-- ==== Sys2Proof/Machine/RegMap.lean ====
section
/-! DEFINITION. The register map: every register of the spec as a name, with its block, its offset in the block, its
spacing, its width and its fields (access code of R6, reset value, and where a reset value that is no number comes
from). Each `F.<REGISTER>_<FIELD>` is one row of a register table of spec/. -/

namespace Sys2Proof.Machine

/-- The register blocks of R706, in the order of their BLOCK codes; `EVLC` is the common EVL instance (R436 to R446) and
`RCHE` the reduction-channel engine of the MSU block (R471 to R476). -/
inductive Blk where
  | CC | ME | VE | DM | SU | SPD | ACB | TRF | CLU | VAT | HBMC | MSU | MESH | SYNC | EVL | PCIE | MBX | HUBC | TIME | CLK | RST | PWR | THM | SAFE | ELOG | PMON | PERT | NVCF | EVLC | RCHE
  deriving DecidableEq, Repr

/-- The access codes of R6; `hubOnly` is "RW, hub only" (R8). -/
inductive Acc where
  | rw | ro | wo | w1c | w1s | rwl | hubOnly
  deriving DecidableEq, Repr

/-- Where a field's reset value comes from: a number of the Reset column, the NV image (R10), the backup domain (R623),
channel B (20_single_fault_safety.md), or the field is hard-wired to its unit or derived from it. -/
inductive Src where
  | num | nv | backup | chanB | unit
  deriving DecidableEq, Repr

/-- The names of the registers. A register that stands for a family of registers (`VAT_QUOTA_c`) is one name; the
member is the index of the register key. -/
inductive Reg where
  | ME_ID | ME_REPAIR | ME_CHK_CFG | ME_STATUS | ME_EVT | ME_EVT_EN | ME_CHK_CNT | ME_CHK_LOG | TRF_NOW | TRF_EVT
  | TRF_EVT_EN | TRF_LOG | TRF_TAG | TRF_STAMP | CC_ID | CC_STATE | CC_TASK_STATUS | CC_TRAP | CC_CMD_LOG | CC_IRQ
  | CC_QSTAT | VAT_FREE | VAT_EVT | VAT_STALL_CNT | VAT_QUOTA | CLU_ID | CLU_FENCE | VE_CTX | VE_SEED | VE_EVT
  | VE_EVT_EN | VE_CNT | VE_FREEZE | VE_TIE | SPD_OWN | SPD_PWR | SPD_MAP | SPD_CFG | SPD_EVT | SPD_EVT_EN
  | SPD_ECC_CNT | SPD_ECC_LOG | ACB_EVT | ACB_ECC_CNT | DM_TAGS | DM_EVT | DM_EVT_EN | DM_STALL_CNT | HBMC_ID
  | HBMC_PAIR | HBMC_EVT | HBMC_EVT_EN | HBMC_ECC_CNT | HBMC_ECC_LOG | HBMC_SCRUB | HBMC_PARK | MSU_STATUS
  | MSU_EVT | MSU_CNT | DM_STRM_CFG | MESH_ID | MESH_EVT | MESH_EVT_EN | MESH_COMB | MESH_FAULT_LOG | MESH_ROUTE
  | MESH_MC | SYNC_LWIN | SYNC_LAND | SYNC_PEND | SYNC_BAD_LOG | SU_CTR | SU_FLAG | SU_EVT | SU_EVT_EN | SU_LOG
  | SU_CCH | SU_GMAP | SU_BAR | EVL_STATUS | EVL_CFG | EVL_EVT | EVL_EVT_EN | EVL_ERR_CNT | EVL_CRED | EVL_REPLAY
  | EVL_MODID | EVL_TAGS | EVL_TAG_CFG | EVL_COM_EVT | EVL_COM_EVT_EN | EVL_DROP_CNT | EVL_UNROUT_LOG
  | EVL_RING_CFG | EVL_RING_RANGE | EVL_ROUTE | EVL_MC | MSU_RCH_EVT | MSU_RCH_EVT_EN | MSU_RCH_NAN_LOG
  | MSU_RCH_CHK_LOG | MSU_RCH_ERR_CNT | MSU_RCH_PEND | DM_RCH_CNT | TIME_CFG | TIME_STATUS | TIME_INC | TIME_MEAS
  | TIME_GM | TIME_SERVO | TIME_EVT | TIME_EVT_EN | TIME_ASYM | CC_CKPT | HUBC_CTX | HUBC_ALIAS | NVCF_STATUS
  | NVCF_EVT | NVCF_EVT_EN | NVCF_CFG | NVCF_FABRIC | NVCF_PHASE_T | NVCF_NB | PCIE_STATUS | PCIE_EVT
  | PCIE_EVT_EN | HUBC_FUSE_MAP | HUBC_MGMT | RST_HIST | RST_CTRL | RST_CFG | RST_EVT | RST_EVT_EN | CC_WDOG
  | CC_WDOG_CNT | CLK_STATUS | CLK_EVT | CLK_EVT_EN | PWR_STATUS | PWR_IN | PWR_CFG | PWR_EVT | PWR_EVT_EN
  | THM_COOL | THM_LOOP | THM_LIM | THM_HOT | THM_EVT | THM_EVT_EN | SAFE_STATUS | SAFE_HAZ | SAFE_TRIP_LOG
  | SAFE_LIM | SAFE_REARM | SAFE_EVT | SAFE_EVT_EN | ELOG_STATUS | ELOG_CNT | ELOG_PROP | ELOG_PROP_CLR
  | PERT_STATUS | PERT_CREDIT | PERT_BP | PERT_HBM | PERT_TSTAMP | TRF_SLIP_CNT | TRF_SHAPE_CNT | DM_REMOTE_ADDR
  | DM_REMOTE_INFO | DM_STRM_ISSUED | DM_STRM_CONSUMED | DM_STRM_EVICTED | DM_STRM_LATE | MSU_RCH_CFG
  | MSU_RCH_TGT | MSU_RCH_AUX | MSU_RCH_STEP | MSU_RCH_LAND | MSU_RCH_CNT | TIME_NOW | TIME_FRAC | TIME_SET
  | MESH_CFG | MESH_ECC_CNT | SYNC_EVT | SYNC_EVT_EN | CC_EXIT | CC_CKPT_DONE | CLU_ENERGY | HUBC_TASK
  | HUBC_TASK_E | HUBC_SPEC_CFG | HUBC_SPEC_R0 | HUBC_SPEC_R1 | NVCF_SPARE | NVCF_SPARE_CL | PCIE_BAR4 | PCIE_HWIN
  | HUBC_EVQ | HUBC_EVQ_STAT | RST_COUNT | RST_HWDOG | RST_HWDOG_KICK | RST_CORE_LOG | RST_CORE_CNT | CLK_MON_CFG
  | CLK_GATE | CLK_MEAS | PWR_CDOM | PWR_CDOM_PG | PWR_RAIL | PWR_RAIL_E | PWR_CDOM_E | THM_SENS | ELOG_SEL
  | ELOG_PSEL | ELOG_REC | ELOG_PREC | PERT_ECC | PERT_ECC_ADDR | PERT_SLIP | PERT_SLIP_TILES | PMON_CTRL
  | PMON_WRAP | PMON_CFG | PMON_CNT | PMON_GFREEZE | MBX_TX | MBX_RX | MBX_STAT | MBX_DB | MBX_IEN | MBX_CTX
  | MBX_CDB | MBX_CFREE | MBX_HIRQ
  deriving DecidableEq, Repr

/-- One field of a register table: bits `hi:lo`, access code and reset value. -/
structure Field where
  reg : Reg
  hi : Nat
  lo : Nat
  acc : Acc
  rst : Nat
  src : Src := .num
  deriving DecidableEq, Repr

/-- Width of a field in bits. -/
def Field.width (f : Field) : Nat := f.hi + 1 - f.lo

/-- A register's place and shape: block, offset of member 0, spacing and number of members, 64 or 32 bits. -/
structure RegInfo where
  blk : Blk
  off : Nat
  stride : Nat
  count : Nat
  wide : Bool
  fields : List Field
  deriving DecidableEq, Repr

namespace F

> _ASSIGNMENT_
Reproduce exactly, and only, the part of the listing above that begins at the line with "namespace Sys2Proof.Machine" and goes on through the line with "SPD_EVT | SPD_EVT_EN".

> _OUTPUT OF THE EXERCISE_
namespace Sys2Proof.Machine

/-- The register blocks of R706, in the order of their BLOCK codes; `EVLC` is the common EVL instance (R436 to R446) and
`RCHE` the reduction-channel engine of the MSU block (R471 to R476). -/
inductive Blk where
  | CC | ME | VE | DM | SU | SPD | ACB | TRF | CLU | VAT | HBMC | MSU | MESH | SYNC | EVL | PCIE | MBX | HUBC | TIME | CLK | RST | PWR | THM | SAFE | ELOG | PMON | PERT | NVCF | EVLC | RCHE
  deriving DecidableEq, Repr

/-- The access codes of R6; `hubOnly` is "RW, hub only" (R8). -/
inductive Acc where
  | rw | ro | wo | w1c | w1s | rwl | hubOnly
  deriving DecidableEq, Repr

/-- Where a field's reset value comes from: a number of the Reset column, the NV image (R10), the backup domain (R623),
channel B (20_single_fault_safety.md), or the field is hard-wired to its unit or derived from it. -/
inductive Src where
  | num | nv | backup | chanB | unit
  deriving DecidableEq, Repr

/-- The names of the registers. A register that stands for a family of registers (`VAT_QUOTA_c`) is one name; the
member is the index of the register key. -/
inductive Reg where
  | ME_ID | ME_REPAIR | ME_CHK_CFG | ME_STATUS | ME_EVT | ME_EVT_EN | ME_CHK_CNT | ME_CHK_LOG | TRF_NOW | TRF_EVT
  | TRF_EVT_EN | TRF_LOG | TRF_TAG | TRF_STAMP | CC_ID | CC_STATE | CC_TASK_STATUS | CC_TRAP | CC_CMD_LOG | CC_IRQ
  | CC_QSTAT | VAT_FREE | VAT_EVT | VAT_STALL_CNT | VAT_QUOTA | CLU_ID | CLU_FENCE | VE_CTX | VE_SEED | VE_EVT
  | VE_EVT_EN | VE_CNT | VE_FREEZE | VE_TIE | SPD_OWN | SPD_PWR | SPD_MAP | SPD_CFG | SPD_EVT | SPD_EVT_EN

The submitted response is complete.